Fourth, the United States is conducting this highly suspicious activity at the same time that it is becoming clear that the Afghan people are suffering immensely. In the White House press release related to the Executive Order, these are the facts outlined to highlight the dire situation on the ground:
Even prior to the events of last August, Afghanistan’s economy was on the brink. Afghanistan faced poverty rates above 50 percent. International donor grants financed about 75 percent of public expenditures and 50 percent of the government’s budget. A two-year long drought had reduced many crops to 40 percent of their usual yields, and Afghanistan had one of the least developed financial systems in the world—with just 10-20% of adults holding bank accounts. Rampant corruption crippled sectors that should have been profitable.
The Taliban’s forced takeover made the already frail economic situation worse. The IMF estimates that Afghanistan faces an economic contraction of 30%, and many of the senior officials and technical experts needed to provide sound economic management have fled the country as a result of the Taliban’s actions.
These problems reflect longstanding, structural issues that predated the events of August 2021 and have worsened due to uncertainty and perceived risk surrounding the Taliban’s capacity to run the economy. This includes its ability to implement anti-money laundering measures and measures to counter the financing of terrorism.

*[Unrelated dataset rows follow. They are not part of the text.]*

-- ==== Sys2Proof/Machine/Agenda.lean ====
section
/-!
DEFINITION. Which agent moves next, the passage of time, and what a strand does when it moves (spec/00 R5, spec/04 R79, spec/05 R110, spec/09 R226,
spec/21 R341, R361; log 4, 5, 8, 10).
-/
namespace Sys2Proof.Machine

/-! ### Time (spec/00 R5, spec/21 R341; log 5) -/

/-- The part of a clock correction that the oscillator's units from `o` to `o + u` allow: 1 unit in 1,000. -/
def slewBy (o u : Nat) (slew : Int) : Int :=
  let k : Int := ((o + u) / 1000 - o / 1000 : Nat)
  max (-k) (min k slew)

/-- A die's time, a 63-bit count, after `u` units of its oscillator and the part `d` of a correction. -/
def tickDie (u : Nat) (d : Int) (t : Nat) : Nat := (t + u + d).toNat % 2 ^ 63

/-- Some cycles pass in which nothing else happens. -/
def advanceTime (s : State) (dt : Nat) : State :=
    let u := cycleUnits (s.cycle + dt) - cycleUnits s.cycle
    let d := slewBy (cycleUnits s.cycle) u s.ptp.slew
    { s with
      cycle := s.cycle + dt
      time := (upFrom 0 4).foldl (fun m i => mset 0 m i (tickDie u d (dieTime s i))) s.time
      ptp := { s.ptp with slew := s.ptp.slew - d } }

/-- Time of the die of a join's home after some cycles. -/
def homeAfter (s : State) (j : JoinInst) (dt : Nat) : Nat :=
  let u := cycleUnits (s.cycle + dt) - cycleUnits s.cycle
  tickDie u (slewBy (cycleUnits s.cycle) u s.ptp.slew) (homeTime s j.key)

/-- The effective deadline of an OPEN join that has one (spec/15 R299). -/
def deadlineOf (s : State) (j : JoinInst) : Option Nat :=
  let dl := swField j 128 63
  if j.state = 1 ∧ dl ≠ 0 then some (dl + if swField j 53 1 = 1 then recField s j.key 192 64 else 0) else none

/-- The least number of cycles in `lo + 1` to `hi` after which a deadline has passed; it has after `hi`. The fuel halves the range. -/
def leastCycles (s : State) (j : JoinInst) (dl : Nat) : Nat → Nat → Nat → Nat
  | 0, _, hi => hi
  | f + 1, lo, hi =>
    if hi ≤ lo + 1 then hi
    else
      let m := (lo + hi) / 2
      if dl ≤ homeAfter s j m then leastCycles s j dl f lo m else leastCycles s j dl f m hi

/-- Cycles within `dt` after which a join's deadline passes. -/
def joinDue (s : State) (dt : Nat) (j : JoinInst) : Option Nat :=
  match deadlineOf s j with
  | some dl => if dl ≤ homeAfter s j dt then some (leastCycles s j dl 64 0 dt) else none
  | none => none

/-- Cycles after which the count of a strand's wait reaches 2^26 (spec/21 R363). -/
def longDue (s : State) (k : Nat) : Option Nat :=
  match (getStrand s k).wait with
  | some w => if w.noted || blockedOp w == 0 || (getStrand s k).frozen.isSome then none else some (w.since + w.paused + 2 ^ 26 - s.cycle)
  | none => none

/-- The joins whose deadline has passed are released as the cycle ends: its requests have come first (spec/15 R299). -/
def releaseDue (s : State) : State :=
  (s.joins.map JoinInst.key).foldl (fun s key =>
    match instAt s key with
    | some j => if deadlinePassed s j then releaseByQmin s key 2 0 else s
    | none => s) s

/-- Cycles up to the next thing that time alone brings about, at most `dt`. -/
def nextHop (s : State) (dt : Nat) : Nat :=
  let due := s.joins.filterMap (joinDue s dt) ++ (listedStrands s).filterMap (longDue s)
  max 1 ((due.filter fun n => n != 0).foldl min dt)

/-- Cycles pass; what time alone brings about happens in its cycle. The fuel counts such things. -/
def passHops : Nat → Nat → State → State
  | 0, dt, s => advanceTime s dt
  | f + 1, dt, s =>
    if dt = 0 then s
    else
      let s := releaseDue s
      let n := min dt (nextHop s dt)
      let s := foldUnits noteLong (listedStrands s) (advanceTime s n)
      passHops f (dt - n) s

/-- Some cycles pass; a vector bank that has been idle for long enough by then is in retention (spec/01 R25). -/
def passTime (s : State) (dt : Nat) : State :=
  if dt = 0 then s
  else
    let s := passHops (s.joins.length + s.strands.length + 1) dt s
    pollAway (foldUnits retainBank (listedCores s) s)

/-! ### A strand moves -/

/-- The next instruction of a strand at its program counter: an interrupt is taken before it issues, unless a kill comes first (spec/04 R75,
spec/09 R226). -/
def issueNext (s : State) (k : Nat) : Host.Outcome State Fault Refusal :=
  match irqLine (getStrand s k) with
  | none =>
      match fetch s k with
      | .instr i t => exec i t
      | .stopped t => .next t
  | some line =>
      if (getStrand s k).vtabQ = [] then
        match fetch s k with
        | .instr i t => if (i.common.map Common.kpt).getD false && killDue (getStrand s k) then exec i t else .next (takeIrq s k line)
        | .stopped _ => .next (takeIrq s k line)
      else .next s

/-- A state without the records that a strand holds: as it were if nothing held it back. -/
def withoutOwn (s : State) (k : Nat) : State := { s with recs := s.recs.filter fun r => !(r.held && r.strand == some k) }

/-- A strand notes its stall (spec/21 R352). -/
def stallOf (s : State) (k : Nat) : State := noteStall s fun r => r.strand == some k

/-- Would a strand that a record holds begin its next step now? -/
def stepHeld (s : State) (k : Nat) (l : Long) : Bool :=
  mayRun (withoutOwn s k) k && ((axpyOf l.i).isSome || granted (withoutOwn s k) (coreOf k) == some k)

/-- The next part of a long instruction, by the unit that performs it. -/
def runLong (s : State) (k : Nat) (l : Long) : Host.Outcome State Fault Refusal :=
  let x := getStrand s k
  if mayRun s k && (irqLine x).isSome && insideIrqPoint x && !killFirst x then execInterruptTaken k s
  else if heldBack s k then .next (if stepHeld s k l then stallOf s k else s)
  else if (axpyOf l.i).isSome then execVstrmChunk k s
  else if (walkArgs l.i).isSome then .next (walkTurn k s)
  else if isGroup l && l.round == 0 then execMmaGRendezvous k s
  else execBlockStep k s

/-- A strand in a blocking wait: an interrupt or a kill ends it, else its instruction looks at its condition again. -/
def runWait (s : State) (k : Nat) (w : Wait) : Host.Outcome State Fault Refusal :=
  let x := getStrand s k
  if mayRun s k && (irqLine x).isSome && breakable w && !killFirst x && x.vtabQ.isEmpty then execInterruptTaken k s
  else exec w.i s

/-- The strand `cur` moves. -/
def moveStrand (s : State) (k : Nat) : Host.Outcome State Fault Refusal :=
  let x := getStrand s k
  if x.run ≠ .running then .next s
  else
    match x.long, x.wait with
    | some l, _ => runLong s k l
    | none, some w => runWait s k w
    | none, none =>
        if mayRun s k then issueNext s k
        else .next s

/-! ### Selection (spec/01 R13) -/

/-- Has a move made core `c` issue an instruction? -/
def issuedBy (s : State) (c : Nat) (r : Host.Outcome State Fault Refusal) : Bool :=
  match r with
  | .next t => (getCore t c).issueNo != (getCore s c).issueNo
  | .fault _ => false
  | .refused _ => false

/-- The strands of a core that come before strand `k` in ascending order after the one that issued last. -/
def strandsAhead (s : State) (k : Nat) : List Nat :=
  ((upFrom 1 4).map fun n => 4 * coreOf k + ((getCore s (coreOf k)).lastIssued + n) % 4).takeWhile fun j => j != k

/-- May the core take an instruction of strand `k` in this cycle: it has issued none in it, and no strand ahead is ready but those whose unit does not accept? -/
def selected (s : State) (k : Nat) (busy : List Nat) : Bool :=
  (getCore s (coreOf k)).issuedAt != s.cycle + 1 &&
    (strandsAhead s k).all fun j => busy.contains j || !issuedBy s (coreOf k) (moveStrand { s with cur := j } j)

/-- Would the strand `cur`, which a record holds, issue in this cycle (spec/21 R352)? -/
def issueHeld (s : State) (k : Nat) (busy : List Nat) : Bool :=
  heldBack s k && (getStrand s k).wait.isNone && (getStrand s k).long.isNone && issuedBy s (coreOf k) (moveStrand (withoutOwn s k) k)
    && selected s k busy

/-- A strand's records that have been produced are reserved before it goes on (spec/21 R349, R354); the fuel counts them. -/
def reserveOwn (k : Nat) : Nat → State → State
  | 0, s => s
  | f + 1, s =>
    match (upFrom 0 s.recs.length).find? fun i => s.recs[i]?.any fun r => r.strand == some k && !r.held && !recBlocked s i r with
    | some i =>
        match s.recs[i]? with
        | some r => reserveOwn k f (reserveRec s i r)
        | none => s
    | none => s

/-- A strand moves; what it would issue it issues where the core selects it. -/
def pickStrand (s : State) (k : Nat) (busy : List Nat) : Host.Outcome State Fault Refusal :=
  let s := reserveOwn k s.recs.length s
  let r := moveStrand s k
  if issueHeld s k busy then .next (stallOf s k)
  else if issuedBy s (coreOf k) r && !selected s k busy then .next s else r

/-- The loads of the next moves are performed at their issue. -/
def clearLate (r : Host.Outcome State Fault Refusal) : Host.Outcome State Fault Refusal :=
  match r with
  | .next t => .next { t with late := false }
  | .fault f => .fault f
  | .refused q => .refused q

/-- The state with which a move of a strand is compared: that after its fetch, where it fetches. -/
def stepBase (s : State) (k : Nat) : State :=
  if mayIssue s k then
    match fetch s k with
    | .instr _ t => t
    | .stopped _ => s
  else s

/-- A strand without its pending kills: one that a kill point merely discards completes nothing. -/
def sansKills (x : Strand) : Strand := { putStatus x 5 false with kills := [] }

/-- Has the step of a strand ended in its move from `s` to `t`: an instruction, a chunk or round, a trap or a wait is complete (spec/21 R361)? -/
def stepOver (s t : State) (k : Nat) : Bool :=
  let a := getStrand (stepBase s k) k
  let b := getStrand t k
  b.wait.isNone && !(a.long.isNone && b.long.isSome) &&
    (sansKills a != sansKills b || (getCore t (coreOf k)).issueNo != (getCore s (coreOf k)).issueNo || mayIssue s k && b.entered && b.vtabQ.isEmpty)

/-- A strand that the debug module steps halts again when its step has ended. -/
def watchStep (s : State) (k : Nat) (r : Host.Outcome State Fault Refusal) : Host.Outcome State Fault Refusal :=
  if (getCluster s (clusterOf k)).dm.stepping = some k then
    match r with
    | .next t => .next (if stepOver s t k then endStep t (clusterOf k) else t)
    | .fault f => .fault f
    | .refused q => .refused q
  else r

/-- Has a device step ended the step of a strand: its wait, its long instruction's part, or a trap? -/
def eventOver (a b : Strand) : Bool :=
  b.wait.isNone && !(a.long.isNone && b.long.isSome) &&
    (a.wait != b.wait || a.long != b.long || a.resume != b.resume || a.run != b.run || b.entered && a.pc != b.pc)

/-- The strand that a cluster steps halts again where a device step from `s` to `t` has ended its step. -/
def watchCluster (s t : State) (cl : Nat) : State :=
  match (getCluster t cl).dm.stepping with
  | some k => if (getCluster s cl).dm.stepping = some k ∧ eventOver (getStrand s k) (getStrand t k) then endStep t cl else t
  | none => t

def watchEvent (s : State) (r : Host.Outcome State Fault Refusal) : Host.Outcome State Fault Refusal :=
  match r with
  | .next t => .next (foldUnits (watchCluster s) (listedClusters t) t)
  | .fault f => .fault f
  | .refused q => .refused q

/-- A strand moves; in a device that has FAILED it does not (spec/22 R380). -/
def runStrand (s : State) (k : Nat) (busy : List Nat) : Host.Outcome State Fault Refusal :=
  if s.mgmt.state = 6 then .fault .deviceFailed
  else
    let s := { s with cur := k }
    watchStep s k (pickStrand s k busy)

/-- An agent moves. -/
def act (who : Agent) (s : State) : Host.Outcome State Fault Refusal :=
  match who with
  | .strand k => runStrand s k []
  | .pick k busy late => clearLate (runStrand { s with late := late } k busy)
  | .lands k i => watchEvent s (.next (landAt s k i))
  | .evictLast o => .next (evictLast s o)
  | .manage m => .next (manage m s)
  | .event i => watchEvent s (exec i s)

/-! ### The choice where the agenda is empty (log 10) -/

/-- What a strand does when its turn comes: its oldest result lands first. -/
def strandTurn (s : State) (k : Nat) : Agent :=
  if !(getStrand s k).inflight.isEmpty || s.reductions.any fun r => r.owners.any fun o => o.strand == k then .event (.resultLands k)
  else .strand k

/-- The device steps of a core. -/
def coreTurns (s : State) (c : Nat) : List Agent :=
  [.event (.vtabService c)] ++ (if (getCore s c).tabLoads.isEmpty then [] else [.event (.tableLoadComplete c false)])
    ++ (if (getCore s c).vmode = 1 then [.event (.vbankRetention c), .event (.vbankWake c)] else [])

/-- The device steps of a cluster. -/
def clusterTurns (s : State) (cl : Nat) : List Agent :=
  let y := getCluster s cl
  ((upFrom 0 y.copies.length).flatMap fun i => [.event (.copyChunk cl i), .event (.copyKill cl i), .event (.copyComplete cl i)])
    ++ ((upFrom 0 y.drains.length).map fun i => .event (.topkDrainComplete cl i))
    ++ (y.notices.map fun n => .event (.taskReadyNotice cl n.key))
    ++ (if y.tasks.isEmpty then [] else [.event (.copyTaskHandoff cl), .event (.emptyCardRetire cl)] ++ (upFrom 0 16).map fun x => .event (.taskDeal cl x))
    ++ (if y.dm.icbusy then [.event (.icbusyClear cl)] else [])

/-- The device steps of a context. -/
def ctxTurns (s : State) (x : Nat) : List Agent :=
  let c := getCtx s x
  (if c.lqhead = c.lqtail then [] else [.event (.launchStart x)])
    ++ (if c.stat = 1 then [.event (if c.cmd = 1 then .save x else if c.cmd = 2 then .restore x else .discard x)] else [])

/-- The steps of the device as a whole. -/
def deviceTurns (s : State) : List Agent :=
  (if s.recs.isEmpty then [] else (upFrom 0 s.recs.length).map fun i => .event (.traceReservation i))
    ++ ((upFrom 0 s.launches.length).map fun i => .event (.launchComplete i))
    ++ (if s.kills.isEmpty then [] else [.event (.killDelivery 0)])
    ++ ((s.kills.filterMap fun m => match m.who with
        | .join key _ => some key
        | _ => none).map fun key => .event (.childJoinKill key))
    ++ (s.childArr.map fun a => .event (.childJoinArrival a.key))
    ++ (if s.stalls.isEmpty then [] else [.event (.stallCredit 0)])
    ++ (s.joins.map fun j => .event (.joinDeadline j.key))
    ++ (if s.xtrig.isEmpty then [] else [.event .crossTrigger])

/-- Every agent that could move, in a fixed order. -/
def turns (s : State) : List Agent :=
  deviceTurns s ++ ((s.ctxs.map Prod.fst).flatMap (ctxTurns s)) ++ ((listedClusters s).flatMap (clusterTurns s))
    ++ ((listedCores s).flatMap (coreTurns s))
    ++ (((listedStrands s).filter fun k => (getStrand s k).run != .absent).map (strandTurn s))

/-- The next agent after the one that moved last, in turn. -/
def nextTurn (s : State) : Option Agent :=
  let l := turns s
  l[(s.lastRun + 1) % l.length]?

end Sys2Proof.Machine
end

So we know the citizens of Afghanistan are struggling and the current administration has still decided to withhold potential aid, and the property of those citizens, because of political motivations. It is really crazy to think about the nuances of this entire situation.
So why am I writing about this?
The idea of financial censorship is becoming more pervasive. We have the US confiscating Afghan central bank assets. We have the US threatening Russia with removal from the SWIFT payment system depending on what actions Russia pursues in Ukraine. We have the Canadian government pressuring technology companies and financial institutions to confiscate any funds that are being sent to the truckers’ Freedom Convoy protest.
Each of these situations is different, but they are all a form of financial censorship. The more aggressive that governments become with financial censorship, whether towards each other or towards their own citizens, the more popular that bitcoin becomes in the eyes of those on the internet. Every attempt at financial censorship is a marketing campaign for bitcoin.
Bitcoin is censorship-resistant money. No one can prevent you from sending it to anyone else. No one can confiscate it from you without your permission. No one can debase the currency.
Bitcoin is freedom technology. It gives a user, from individuals to organizations to nation states, the freedom to choose how to use the digital currency. You can hold it. You can spend it. You can send it to someone. Whatever you want to do, you’re allowed to do it. No government, company, or individual can impose their views or desires on you.
If the Afghan central bank has sovereignty over their assets, the US couldn’t confiscate them easily. If the Freedom Convoy raised money through a censorship resistant currency, no one could have taken those funds from them.
That is where the world is headed. Sovereignty. Censorship-resistance. Decentralization. Individual rights. Slowly, but surely.
Bitcoin is inevitable. It returns the world back to sound money and to individual sovereignty. Those may seem like crazy ideas on the surface, but we are watching multiple examples play out that prove why it is so important.
Have a great day today. I’ll talk to everyone tomorrow.